PROBLEM TO WORK ON: Since only part of the material below is wanted, output exactly the lines from the one with "def execXorB (k" up to and including the one with "[5:0] (R80). -/".

EXTRACTED RECORDS section start

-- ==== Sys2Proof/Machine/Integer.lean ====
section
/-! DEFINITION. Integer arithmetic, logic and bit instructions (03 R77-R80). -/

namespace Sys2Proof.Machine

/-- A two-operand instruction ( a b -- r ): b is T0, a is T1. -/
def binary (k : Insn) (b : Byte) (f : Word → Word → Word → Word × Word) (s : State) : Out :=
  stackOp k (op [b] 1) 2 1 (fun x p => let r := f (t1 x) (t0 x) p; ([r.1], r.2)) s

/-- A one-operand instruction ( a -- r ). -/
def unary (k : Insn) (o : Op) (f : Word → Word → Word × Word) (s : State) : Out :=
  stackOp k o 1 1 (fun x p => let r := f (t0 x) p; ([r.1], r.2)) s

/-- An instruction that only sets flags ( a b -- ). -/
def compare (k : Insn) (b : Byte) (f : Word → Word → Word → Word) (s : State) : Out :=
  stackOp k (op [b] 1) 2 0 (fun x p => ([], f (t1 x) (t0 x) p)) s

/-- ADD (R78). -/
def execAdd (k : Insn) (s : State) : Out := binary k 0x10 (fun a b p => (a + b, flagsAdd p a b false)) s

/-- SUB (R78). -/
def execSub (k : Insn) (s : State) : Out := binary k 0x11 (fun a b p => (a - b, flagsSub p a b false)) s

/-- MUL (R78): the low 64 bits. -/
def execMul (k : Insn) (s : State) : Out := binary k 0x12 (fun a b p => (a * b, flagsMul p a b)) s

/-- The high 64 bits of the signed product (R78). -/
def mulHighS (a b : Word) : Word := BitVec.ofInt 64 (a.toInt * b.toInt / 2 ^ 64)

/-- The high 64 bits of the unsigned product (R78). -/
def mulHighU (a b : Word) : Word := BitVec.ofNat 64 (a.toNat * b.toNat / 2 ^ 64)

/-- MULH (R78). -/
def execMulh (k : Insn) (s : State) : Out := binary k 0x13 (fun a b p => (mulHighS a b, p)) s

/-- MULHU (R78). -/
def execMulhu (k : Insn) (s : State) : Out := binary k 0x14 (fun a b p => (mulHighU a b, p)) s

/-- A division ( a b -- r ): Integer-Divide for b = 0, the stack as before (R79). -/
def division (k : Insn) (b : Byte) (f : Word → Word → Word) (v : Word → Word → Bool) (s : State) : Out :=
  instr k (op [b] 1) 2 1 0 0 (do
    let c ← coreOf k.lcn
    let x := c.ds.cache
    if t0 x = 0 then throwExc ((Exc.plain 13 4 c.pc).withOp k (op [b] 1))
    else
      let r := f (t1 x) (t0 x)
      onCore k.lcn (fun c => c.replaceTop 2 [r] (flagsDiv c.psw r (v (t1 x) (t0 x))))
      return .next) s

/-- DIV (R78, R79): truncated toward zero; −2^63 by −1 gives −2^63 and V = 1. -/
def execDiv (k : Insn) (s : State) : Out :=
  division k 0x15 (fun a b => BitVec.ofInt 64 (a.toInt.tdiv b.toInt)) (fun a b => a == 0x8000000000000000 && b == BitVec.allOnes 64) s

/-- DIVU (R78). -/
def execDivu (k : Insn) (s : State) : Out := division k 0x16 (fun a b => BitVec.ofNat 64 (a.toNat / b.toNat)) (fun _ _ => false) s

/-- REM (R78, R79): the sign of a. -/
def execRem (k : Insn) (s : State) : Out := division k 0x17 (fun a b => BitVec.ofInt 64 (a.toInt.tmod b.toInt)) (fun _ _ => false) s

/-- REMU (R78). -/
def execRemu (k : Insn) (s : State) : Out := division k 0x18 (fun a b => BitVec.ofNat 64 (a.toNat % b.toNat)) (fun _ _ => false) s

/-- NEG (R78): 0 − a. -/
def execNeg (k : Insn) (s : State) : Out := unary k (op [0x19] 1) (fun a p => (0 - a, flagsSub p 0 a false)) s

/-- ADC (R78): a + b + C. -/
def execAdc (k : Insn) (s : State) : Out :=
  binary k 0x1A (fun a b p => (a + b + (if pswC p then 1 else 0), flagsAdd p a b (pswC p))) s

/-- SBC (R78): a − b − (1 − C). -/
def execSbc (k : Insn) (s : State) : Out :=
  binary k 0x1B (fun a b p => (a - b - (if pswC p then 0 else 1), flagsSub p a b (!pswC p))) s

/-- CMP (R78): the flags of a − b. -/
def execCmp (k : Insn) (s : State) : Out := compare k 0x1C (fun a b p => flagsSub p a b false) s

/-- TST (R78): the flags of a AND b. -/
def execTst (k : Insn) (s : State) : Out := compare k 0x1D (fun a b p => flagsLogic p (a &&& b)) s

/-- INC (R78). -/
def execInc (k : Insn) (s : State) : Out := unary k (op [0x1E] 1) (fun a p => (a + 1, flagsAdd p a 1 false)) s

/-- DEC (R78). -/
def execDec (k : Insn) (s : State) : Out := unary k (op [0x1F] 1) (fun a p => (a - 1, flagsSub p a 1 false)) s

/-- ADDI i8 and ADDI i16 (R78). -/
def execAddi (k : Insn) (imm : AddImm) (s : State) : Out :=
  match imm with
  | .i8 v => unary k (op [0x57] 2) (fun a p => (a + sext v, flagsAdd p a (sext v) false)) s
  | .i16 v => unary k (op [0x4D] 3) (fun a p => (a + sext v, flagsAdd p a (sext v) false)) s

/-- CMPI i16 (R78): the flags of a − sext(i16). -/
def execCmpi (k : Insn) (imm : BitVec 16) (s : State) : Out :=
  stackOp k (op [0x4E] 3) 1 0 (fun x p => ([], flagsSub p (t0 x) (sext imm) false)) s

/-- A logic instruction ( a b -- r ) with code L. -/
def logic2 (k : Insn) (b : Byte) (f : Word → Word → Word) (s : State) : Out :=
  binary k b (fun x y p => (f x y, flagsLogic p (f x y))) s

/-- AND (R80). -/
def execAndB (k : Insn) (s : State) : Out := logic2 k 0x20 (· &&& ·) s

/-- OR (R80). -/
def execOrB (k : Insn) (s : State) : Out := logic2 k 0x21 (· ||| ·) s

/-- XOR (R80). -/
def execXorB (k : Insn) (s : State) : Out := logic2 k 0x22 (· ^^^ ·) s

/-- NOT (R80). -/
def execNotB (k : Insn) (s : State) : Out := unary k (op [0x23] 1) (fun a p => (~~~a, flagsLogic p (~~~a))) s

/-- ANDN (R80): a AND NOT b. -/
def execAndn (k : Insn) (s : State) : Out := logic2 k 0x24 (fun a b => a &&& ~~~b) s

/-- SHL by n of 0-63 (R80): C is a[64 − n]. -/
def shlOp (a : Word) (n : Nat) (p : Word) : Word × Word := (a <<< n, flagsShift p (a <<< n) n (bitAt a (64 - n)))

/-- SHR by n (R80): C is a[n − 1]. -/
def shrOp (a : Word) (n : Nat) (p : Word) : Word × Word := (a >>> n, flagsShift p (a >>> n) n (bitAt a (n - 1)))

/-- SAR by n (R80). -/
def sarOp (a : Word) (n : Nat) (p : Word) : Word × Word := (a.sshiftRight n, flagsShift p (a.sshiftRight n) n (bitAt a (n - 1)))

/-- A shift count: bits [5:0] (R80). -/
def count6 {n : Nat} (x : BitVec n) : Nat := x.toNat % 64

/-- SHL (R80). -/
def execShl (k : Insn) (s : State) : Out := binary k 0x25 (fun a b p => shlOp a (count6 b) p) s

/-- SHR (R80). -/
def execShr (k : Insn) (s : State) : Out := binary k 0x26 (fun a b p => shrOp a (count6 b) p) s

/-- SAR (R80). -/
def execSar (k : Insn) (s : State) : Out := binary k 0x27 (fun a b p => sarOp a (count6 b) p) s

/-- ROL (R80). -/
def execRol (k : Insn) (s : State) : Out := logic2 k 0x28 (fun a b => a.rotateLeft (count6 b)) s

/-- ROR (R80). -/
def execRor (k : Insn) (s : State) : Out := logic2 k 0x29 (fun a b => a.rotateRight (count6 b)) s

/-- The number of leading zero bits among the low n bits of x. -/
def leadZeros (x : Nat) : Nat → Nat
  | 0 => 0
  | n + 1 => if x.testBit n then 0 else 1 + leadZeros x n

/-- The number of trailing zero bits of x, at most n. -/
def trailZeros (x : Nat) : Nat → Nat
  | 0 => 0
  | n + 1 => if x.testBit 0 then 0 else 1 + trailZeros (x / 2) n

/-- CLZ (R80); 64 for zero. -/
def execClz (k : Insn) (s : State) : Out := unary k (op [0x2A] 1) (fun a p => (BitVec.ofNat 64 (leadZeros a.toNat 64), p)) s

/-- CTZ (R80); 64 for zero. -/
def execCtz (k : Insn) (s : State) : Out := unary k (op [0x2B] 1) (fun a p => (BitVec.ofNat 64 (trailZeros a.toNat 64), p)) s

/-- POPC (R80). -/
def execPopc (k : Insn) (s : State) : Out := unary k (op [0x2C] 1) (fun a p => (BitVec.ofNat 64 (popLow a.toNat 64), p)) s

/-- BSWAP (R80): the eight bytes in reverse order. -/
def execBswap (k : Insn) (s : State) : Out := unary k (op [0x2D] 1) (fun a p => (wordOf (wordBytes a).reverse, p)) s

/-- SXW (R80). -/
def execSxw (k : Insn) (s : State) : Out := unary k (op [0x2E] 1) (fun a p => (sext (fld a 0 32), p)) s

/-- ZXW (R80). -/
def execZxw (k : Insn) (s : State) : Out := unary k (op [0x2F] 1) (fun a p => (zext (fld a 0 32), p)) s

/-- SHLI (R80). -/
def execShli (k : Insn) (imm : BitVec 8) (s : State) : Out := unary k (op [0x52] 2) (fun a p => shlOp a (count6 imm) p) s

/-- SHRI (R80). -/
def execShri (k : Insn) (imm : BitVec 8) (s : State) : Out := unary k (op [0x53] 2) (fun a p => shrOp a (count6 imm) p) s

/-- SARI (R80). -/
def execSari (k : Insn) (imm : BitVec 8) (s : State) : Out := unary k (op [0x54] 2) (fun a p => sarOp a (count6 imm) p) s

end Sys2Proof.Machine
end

EXTRACTED RECORDS section end
EXTRACTED RECORDS section start

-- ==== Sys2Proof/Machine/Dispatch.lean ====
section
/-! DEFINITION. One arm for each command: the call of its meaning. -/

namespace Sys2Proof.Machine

EXTRACTED RECORDS section end
EXTRACTED RECORDS section start

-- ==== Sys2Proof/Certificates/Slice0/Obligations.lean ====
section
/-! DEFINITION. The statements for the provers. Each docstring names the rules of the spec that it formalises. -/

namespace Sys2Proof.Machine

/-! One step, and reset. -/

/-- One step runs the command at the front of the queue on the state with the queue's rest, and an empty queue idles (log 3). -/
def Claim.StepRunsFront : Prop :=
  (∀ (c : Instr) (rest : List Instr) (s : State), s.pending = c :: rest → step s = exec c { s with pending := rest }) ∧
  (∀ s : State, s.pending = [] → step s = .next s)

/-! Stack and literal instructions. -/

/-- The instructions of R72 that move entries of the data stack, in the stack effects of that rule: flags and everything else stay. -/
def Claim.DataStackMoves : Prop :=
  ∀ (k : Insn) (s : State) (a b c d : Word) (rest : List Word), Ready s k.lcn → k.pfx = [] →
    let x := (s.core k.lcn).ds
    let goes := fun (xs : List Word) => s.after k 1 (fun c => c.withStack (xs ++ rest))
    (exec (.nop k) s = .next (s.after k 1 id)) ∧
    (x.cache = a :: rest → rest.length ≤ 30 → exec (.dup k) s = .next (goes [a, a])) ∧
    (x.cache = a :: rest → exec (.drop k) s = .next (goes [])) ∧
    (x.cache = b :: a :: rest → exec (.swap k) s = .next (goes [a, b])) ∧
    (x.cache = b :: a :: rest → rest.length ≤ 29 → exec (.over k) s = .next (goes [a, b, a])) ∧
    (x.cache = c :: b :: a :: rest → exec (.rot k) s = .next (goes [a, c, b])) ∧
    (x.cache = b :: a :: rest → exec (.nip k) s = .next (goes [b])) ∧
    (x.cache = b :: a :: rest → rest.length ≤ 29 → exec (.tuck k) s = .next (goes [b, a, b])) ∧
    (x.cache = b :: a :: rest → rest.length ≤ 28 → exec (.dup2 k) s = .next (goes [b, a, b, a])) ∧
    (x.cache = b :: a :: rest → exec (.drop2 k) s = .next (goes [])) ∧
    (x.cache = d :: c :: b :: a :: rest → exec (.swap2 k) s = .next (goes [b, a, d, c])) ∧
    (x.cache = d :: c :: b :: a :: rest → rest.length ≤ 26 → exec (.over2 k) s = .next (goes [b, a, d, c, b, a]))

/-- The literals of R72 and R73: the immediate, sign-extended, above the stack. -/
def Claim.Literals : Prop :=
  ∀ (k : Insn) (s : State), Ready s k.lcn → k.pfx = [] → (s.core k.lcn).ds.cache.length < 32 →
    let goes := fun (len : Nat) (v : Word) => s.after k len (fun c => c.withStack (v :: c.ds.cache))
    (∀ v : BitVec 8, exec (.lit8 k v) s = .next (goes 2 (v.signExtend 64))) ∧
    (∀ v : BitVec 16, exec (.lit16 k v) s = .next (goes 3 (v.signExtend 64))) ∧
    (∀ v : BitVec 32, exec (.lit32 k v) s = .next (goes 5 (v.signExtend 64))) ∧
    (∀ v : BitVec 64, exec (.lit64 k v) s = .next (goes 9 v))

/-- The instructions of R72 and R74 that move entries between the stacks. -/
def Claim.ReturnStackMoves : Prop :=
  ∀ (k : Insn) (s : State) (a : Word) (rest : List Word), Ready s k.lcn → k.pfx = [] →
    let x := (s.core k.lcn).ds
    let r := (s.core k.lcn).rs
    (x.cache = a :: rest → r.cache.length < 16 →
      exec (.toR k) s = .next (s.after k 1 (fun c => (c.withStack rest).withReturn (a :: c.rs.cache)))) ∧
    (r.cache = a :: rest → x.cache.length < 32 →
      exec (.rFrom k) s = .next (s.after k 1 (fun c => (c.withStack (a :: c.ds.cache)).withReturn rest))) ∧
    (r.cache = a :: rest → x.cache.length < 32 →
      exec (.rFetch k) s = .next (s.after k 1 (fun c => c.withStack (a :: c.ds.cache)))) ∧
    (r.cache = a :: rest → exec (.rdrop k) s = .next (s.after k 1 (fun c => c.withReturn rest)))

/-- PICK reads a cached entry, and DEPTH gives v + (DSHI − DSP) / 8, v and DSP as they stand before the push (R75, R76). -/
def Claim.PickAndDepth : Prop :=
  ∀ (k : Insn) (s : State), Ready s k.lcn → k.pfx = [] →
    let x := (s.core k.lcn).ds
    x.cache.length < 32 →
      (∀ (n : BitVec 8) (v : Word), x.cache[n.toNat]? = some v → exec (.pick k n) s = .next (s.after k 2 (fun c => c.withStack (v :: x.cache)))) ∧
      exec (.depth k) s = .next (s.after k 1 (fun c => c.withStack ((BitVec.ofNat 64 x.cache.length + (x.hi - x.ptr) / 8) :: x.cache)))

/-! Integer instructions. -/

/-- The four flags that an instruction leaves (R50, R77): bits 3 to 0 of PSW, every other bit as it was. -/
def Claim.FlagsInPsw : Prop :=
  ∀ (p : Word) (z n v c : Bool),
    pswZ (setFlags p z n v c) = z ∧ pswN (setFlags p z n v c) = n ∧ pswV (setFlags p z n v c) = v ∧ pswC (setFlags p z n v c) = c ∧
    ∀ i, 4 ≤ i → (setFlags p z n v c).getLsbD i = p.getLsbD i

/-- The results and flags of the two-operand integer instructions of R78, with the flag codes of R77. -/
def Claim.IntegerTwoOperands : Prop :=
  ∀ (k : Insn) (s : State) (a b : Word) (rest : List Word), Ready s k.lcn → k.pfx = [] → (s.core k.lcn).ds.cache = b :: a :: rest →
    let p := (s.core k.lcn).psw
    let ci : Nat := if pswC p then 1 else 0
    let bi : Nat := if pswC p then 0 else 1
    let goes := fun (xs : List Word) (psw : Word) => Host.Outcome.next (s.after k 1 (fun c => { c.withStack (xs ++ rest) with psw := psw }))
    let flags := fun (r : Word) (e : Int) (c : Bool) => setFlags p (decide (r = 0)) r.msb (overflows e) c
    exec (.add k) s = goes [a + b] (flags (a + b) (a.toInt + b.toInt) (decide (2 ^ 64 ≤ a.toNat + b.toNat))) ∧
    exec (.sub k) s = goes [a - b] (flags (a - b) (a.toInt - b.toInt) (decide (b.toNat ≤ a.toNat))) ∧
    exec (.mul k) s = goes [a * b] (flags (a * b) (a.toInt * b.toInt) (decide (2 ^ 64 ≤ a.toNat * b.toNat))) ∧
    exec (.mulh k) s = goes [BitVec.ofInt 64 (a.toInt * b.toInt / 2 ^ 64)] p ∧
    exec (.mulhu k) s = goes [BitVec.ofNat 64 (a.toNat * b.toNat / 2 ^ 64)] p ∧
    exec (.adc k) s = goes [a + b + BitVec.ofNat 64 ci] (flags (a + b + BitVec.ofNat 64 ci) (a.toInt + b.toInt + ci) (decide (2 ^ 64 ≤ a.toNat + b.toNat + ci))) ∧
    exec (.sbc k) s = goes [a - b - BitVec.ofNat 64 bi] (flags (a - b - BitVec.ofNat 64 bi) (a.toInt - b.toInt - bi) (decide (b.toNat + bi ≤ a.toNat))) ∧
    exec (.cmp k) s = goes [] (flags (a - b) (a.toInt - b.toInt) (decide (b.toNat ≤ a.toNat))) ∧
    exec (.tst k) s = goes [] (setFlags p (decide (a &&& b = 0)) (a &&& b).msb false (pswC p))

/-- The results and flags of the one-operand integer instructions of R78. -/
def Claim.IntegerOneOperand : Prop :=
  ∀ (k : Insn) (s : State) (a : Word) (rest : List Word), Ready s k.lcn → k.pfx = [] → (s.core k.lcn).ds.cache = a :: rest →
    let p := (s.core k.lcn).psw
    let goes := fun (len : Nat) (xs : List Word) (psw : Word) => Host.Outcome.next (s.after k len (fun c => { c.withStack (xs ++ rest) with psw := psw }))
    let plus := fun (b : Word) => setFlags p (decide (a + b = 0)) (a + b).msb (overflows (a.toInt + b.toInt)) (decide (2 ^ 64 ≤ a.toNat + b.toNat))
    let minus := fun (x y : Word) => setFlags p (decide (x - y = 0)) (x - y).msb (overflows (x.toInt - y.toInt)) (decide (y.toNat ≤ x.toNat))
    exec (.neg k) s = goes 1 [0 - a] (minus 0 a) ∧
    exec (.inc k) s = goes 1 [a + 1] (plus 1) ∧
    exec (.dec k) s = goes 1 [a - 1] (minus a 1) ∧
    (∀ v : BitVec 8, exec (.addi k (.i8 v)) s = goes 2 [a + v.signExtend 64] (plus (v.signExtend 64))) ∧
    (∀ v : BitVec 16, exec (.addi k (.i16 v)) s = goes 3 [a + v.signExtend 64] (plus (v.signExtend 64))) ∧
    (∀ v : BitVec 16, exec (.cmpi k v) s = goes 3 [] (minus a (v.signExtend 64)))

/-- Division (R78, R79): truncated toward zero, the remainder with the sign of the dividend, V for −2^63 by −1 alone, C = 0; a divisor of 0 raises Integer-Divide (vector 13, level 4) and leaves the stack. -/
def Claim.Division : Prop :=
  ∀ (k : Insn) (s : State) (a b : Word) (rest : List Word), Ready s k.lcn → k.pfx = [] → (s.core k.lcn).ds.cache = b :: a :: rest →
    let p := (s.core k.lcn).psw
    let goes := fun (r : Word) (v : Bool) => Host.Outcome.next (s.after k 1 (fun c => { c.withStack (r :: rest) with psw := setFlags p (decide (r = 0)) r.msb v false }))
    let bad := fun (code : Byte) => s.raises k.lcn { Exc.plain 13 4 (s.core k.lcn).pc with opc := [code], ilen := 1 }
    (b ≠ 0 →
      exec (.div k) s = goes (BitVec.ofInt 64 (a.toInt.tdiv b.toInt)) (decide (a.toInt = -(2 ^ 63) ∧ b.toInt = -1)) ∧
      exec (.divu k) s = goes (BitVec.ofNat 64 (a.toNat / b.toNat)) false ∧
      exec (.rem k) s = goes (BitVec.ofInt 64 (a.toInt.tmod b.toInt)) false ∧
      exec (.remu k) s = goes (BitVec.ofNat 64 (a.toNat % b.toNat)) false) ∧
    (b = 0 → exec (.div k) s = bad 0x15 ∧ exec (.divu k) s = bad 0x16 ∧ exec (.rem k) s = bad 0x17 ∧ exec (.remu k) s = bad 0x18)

EXTRACTED RECORDS section end

OUTPUT FOR THIS TASK:
def execXorB (k : Insn) (s : State) : Out := logic2 k 0x22 (· ^^^ ·) s

/-- NOT (R80). -/
def execNotB (k : Insn) (s : State) : Out := unary k (op [0x23] 1) (fun a p => (~~~a, flagsLogic p (~~~a))) s

/-- ANDN (R80): a AND NOT b. -/
def execAndn (k : Insn) (s : State) : Out := logic2 k 0x24 (fun a b => a &&& ~~~b) s

/-- SHL by n of 0-63 (R80): C is a[64 − n]. -/
def shlOp (a : Word) (n : Nat) (p : Word) : Word × Word := (a <<< n, flagsShift p (a <<< n) n (bitAt a (64 - n)))

/-- SHR by n (R80): C is a[n − 1]. -/
def shrOp (a : Word) (n : Nat) (p : Word) : Word × Word := (a >>> n, flagsShift p (a >>> n) n (bitAt a (n - 1)))

/-- SAR by n (R80). -/
def sarOp (a : Word) (n : Nat) (p : Word) : Word × Word := (a.sshiftRight n, flagsShift p (a.sshiftRight n) n (bitAt a (n - 1)))

/-- A shift count: bits [5:0] (R80). -/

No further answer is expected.